The third novel in the Acacia series. It will essentially close out a trilogy, although I may return to write in the universe later. Also, I have a three-part story in the next of George RR Martin’s Wild Cards novels. It’s called Fort Freak and is very much a work in progress. It may go without saying, but I’m thrilled and daunted and excited and scared by writing for George. I really can’t screw this up. So I’m making sure I don’t.

What do you enjoy reading? Who are some of your favorite authors?

I have to read a lot of stuff from all over – including lots of student writing. What I’ve been enjoying most the last couple of years is well-written fantasy and sf, with a little bit of horror thrown in too. I really enjoy GRRM, of course. I think Ken Scholes is off to a great start on a new series with his Lamentation. I dig just about all Neil Gaiman, lots of Neal Stephenson, Dan Simmons, Kay Kenyon, Richard K Morgan, Peter F Hamilton, Octavia Butler, Kelly Link. Enjoyed Naomi Novik’s series too. This list is by no means complete, but those are the first names that pop into my head. Oh… and on the horror side it’s been Stephen King and Joe Hill.

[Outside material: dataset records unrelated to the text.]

/-- The clamp to `±b` gives a NaN or a magnitude of at most `b`. -/
theorem clamp_isNaN_or_mag_le {x b : Word} (hb : isNaN b = false) :
    isNaN (clamp x (neg b) b) = true ∨ mag (clamp x (neg b) b) ≤ mag b := by
  unfold clamp
  split
  next => exact .inr (mag_neg b).le
  next hlo =>
    split
    next => exact .inr le_rfl
    next hhi =>
      cases hx : isNaN x
      · exact .inr (mag_le_of_not_lt hx hb hlo hhi)
      · exact .inl rfl

theorem abs_le_of_mag_le {a b : Word} (ha : isNaN a = false) (hb : isNaN b = false) (hs : sign b = false)
    (h : mag a ≤ mag b) : le (F64.abs a) b = true := by
  simp [le, key, ha, hb, hs, h]

/-- The magnitude of a quotient of finite values by a value that is no zero rises with the dividend's. -/
theorem mag_div_le {a b c : Word} (n m : Word) (hb : isFinite b = true) (hab : mag a ≤ mag b)
    (hc : isNaN c = false) (h0 : isZero c = false) :
    isNaN (div n a c) = false ∧ isNaN (div m b c) = false ∧ mag (div n a c) ≤ mag (div m b c) := by
  have ha : isFinite a = true := by
    rw [isFinite_iff] at hb ⊢
    omega
  rcases isNaN_or_isInf_or_isFinite c with hnan | hinf | hfin
  · simp [hc] at hnan
  · have hdiv (k : Word) {d : Word} (hd : isFinite d = true) : div k d c = pack (sign d != sign c) 0 := by
      simp [div, isNaN_false_of_isFinite hd, isInf_false_of_isFinite hd, hc, hinf]
    rw [hdiv n ha, hdiv m hb]
    simp [isNaN_pack_of_le]
  · have hpos : 0 < quanta (mag c) := quanta_pos (Nat.pos_of_ne_zero (of_decide_eq_false h0))
    rw [div_finite n ha hfin h0, div_finite m hb hfin h0, mag_pack _ (roundMag_lt _ _), mag_pack _ (roundMag_lt _ _)]
    refine ⟨isNaN_pack_roundMag _ _ _, isNaN_pack_roundMag _ _ _, roundMag_mono hpos hpos ?_⟩
    exact Nat.mul_le_mul_right _ (Nat.mul_le_mul_right _ (quanta_le.mpr hab))

theorem sign_div {a b : Word} (n : Word) (ha : isFinite a = true) (hb : isNaN b = false) (h0 : isZero b = false) :
    sign (div n a b) = (sign a != sign b) := by
  rcases isNaN_or_isInf_or_isFinite b with hnan | hinf | hfin
  · simp [hb] at hnan
  · simp [div, isNaN_false_of_isFinite ha, isInf_false_of_isFinite ha, hb, hinf]
  · rw [div_finite n ha hfin h0, sign_pack _ (roundMag_lt _ _)]

end Sys2Proof.F64

namespace Sys2Proof.Machine

open F64

/-! ## The listing (R168) -/

theorem foldsDown_iff {inc p : Word} : foldsDown inc p = true ↔ gt inc 0 = true ∧ ge p one = true :=
  Bool.and_eq_true_iff

theorem foldsUp_iff {inc p : Word} : foldsUp inc p = true ↔ lt inc 0 = true ∧ le p 0 = true :=
  Bool.and_eq_true_iff

/-- Publish-and-advance folds as the listing does (R166, R167). -/
theorem publish_folds (nan : Nat → Word) (inc : Word) (o : OscRec) :
    if gt inc 0 = true ∧ ge o.phase one = true then
      (publish nan inc o).pubPhase = sub (nan 11) o.phase one ∧ (publish nan inc o).wrap = 1
    else if lt inc 0 = true ∧ le o.phase 0 = true then
      (publish nan inc o).pubPhase = add (nan 11) o.phase one ∧ (publish nan inc o).wrap = 1
    else (publish nan inc o).pubPhase = o.phase ∧ (publish nan inc o).wrap = 0 := by
  simp only [← foldsDown_iff, ← foldsUp_iff, publish_pubPhase, publish_wrap]
  rcases publishedPhase_cases nan inc o.phase with ⟨hdown, hp, hw⟩ | ⟨hdown, hup, hp, hw⟩ | ⟨hdown, hup, hp, hw⟩
  · simp [hdown, hp, hw, wrapWord]
  · simp [hdown, hup, hp, hw, wrapWord]
  · simp [hdown, hup, hp, hw, wrapWord]

/-- The record that publish-and-advance leaves at the increment of R165 is the listing's. -/
theorem isPhaseStep_publish (nan : Nat → Word) (sr m : Word) (o : OscRec) :
    IsPhaseStep (fun k => nan (8 + k)) sr m o (publish nan (stepIncrement nan sr o m) o) :=
  ⟨rfl, publish_folds nan (stepIncrement nan sr o m) o, rfl⟩

/-- The listing speaks of the four step fields alone. -/
theorem IsPhaseStep.congr {nan : Nat → Word} {sr m : Word} {o r r' : OscRec} (h : IsPhaseStep nan sr m o r)
    (hpub : r'.pubPhase = r.pubPhase) (hwrap : r'.wrap = r.wrap) (hinc : r'.inc = r.inc)
    (hphase : r'.phase = r.phase) : IsPhaseStep nan sr m o r' := by
  unfold IsPhaseStep at h ⊢
  rwa [hpub, hwrap, hinc, hphase]

/-- Where the listing's NaN patterns stand among the model's operations. -/
def listingSite : Nat → Nat
  | 0 => 3
  | 1 => 0
  | 2 => 1
  | 3 => 2
  | 4 => 4
  | 5 => 5
  | k + 6 => 8 + k

/-- The pitch multiplier is `exp2` of the listing's pitch exponent (R161, R162). -/
theorem isExp2_pitchMultiplier (t : Nat) (o : OscRec) (status : Word) :
    IsExp2 (pitchOctaves (fun k => Config.openValues.nan t (listingSite k)) o)
      (pitchMultiplier Config.openValues t o).value status
      (withBitIf (pitchMultiplier Config.openValues t o).outOfRange .exp2Oor status) :=
  isExp2_exp2 _ (fun k => isNaN_openValues_nan t (6 + k)) _ status

/-- Every step command runs the listing. -/
theorem StepCommand.isPhaseStep {c : BitVec 4 → Instr} {f : OscStep} (hc : StepCommand c f) (v : OpenValues)
    (t : Nat) (sr : Word) (o : OscRec) :
    IsPhaseStep (fun k => v.nan t (8 + k)) sr (pitchMultiplier v t o).value o (f v t sr o).osc := by
  have h := isPhaseStep_publish (v.nan t) sr (pitchMultiplier v t o).value o
  cases hc with
  | pastep => exact h
  | tonestep => exact h.congr rfl rfl rfl rfl
  | quadstep => exact h.congr rfl rfl rfl rfl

How do you tend to escape these days?

I don’t escape. I enjoy what I have. I toss the Frisbee with my kids. I ride my bike. I cook. I eat. Stuff like that. I do spend a lot of time listening to audiobooks. That’s an escape of sorts, but I’m always listening while doing something else, so it feels grounded. And I’m always listening as a writer, learning things, seeing how others pull stuff off.

Would you have any words of advice for the would-be-writers out there?

other landsJust know that it can take so much longer than you think it should for things to happen for you. Part of that can be that the powers that be don’t see your brilliance. Part of it can be that you’re not as brilliant as you think you are. Part of it may be that you’re not even that good at all.

Whatever the case is, sticking with it for the long term can/will pay off in some way or another. Publishers may eventually catch on and see your awesomeness. You may grow into that awesomeness more slowly. Or you may never exactly be awesome, but may find the right story to tell at the right time. And that can go a long way.

Bottom line, though, is that nobody is going to roll out the red carpet for you. You’ve got to prove yourself, to work, to write. And then stand – hopefully with some humility – as the carpet rolls.

You wake up to a world where your Acacia novels have been made into a massively multiplayer online role playing game. What kind of character would you roll up and why?

Do you know how awesome that would be? Okay… yeah, you probably do. I’d love it.

What kind of character would I be? As I answer I’m aware that I’m referencing characters that weren’t yet in the first book. So this is new stuff. I’d love to be one of the Sublime Motion from The Other Lands. Tattoed. Motified. Tusked. Trained all their lives to fight as inspired by their animal totems. Essentially gladiator slaves. The best of the best. That could be fun.

Or… I’d be Mena, my favorite warrior princess. Mounted on her flying… Maybe I shouldn’t say. It’s part of what I really like about the new book, and right now it’s not out yet.

Is there anything else you’d like to share with this gamer/reader audience?

No, I don’t think so. I’d just thank you for the interview and thank them for reading this far.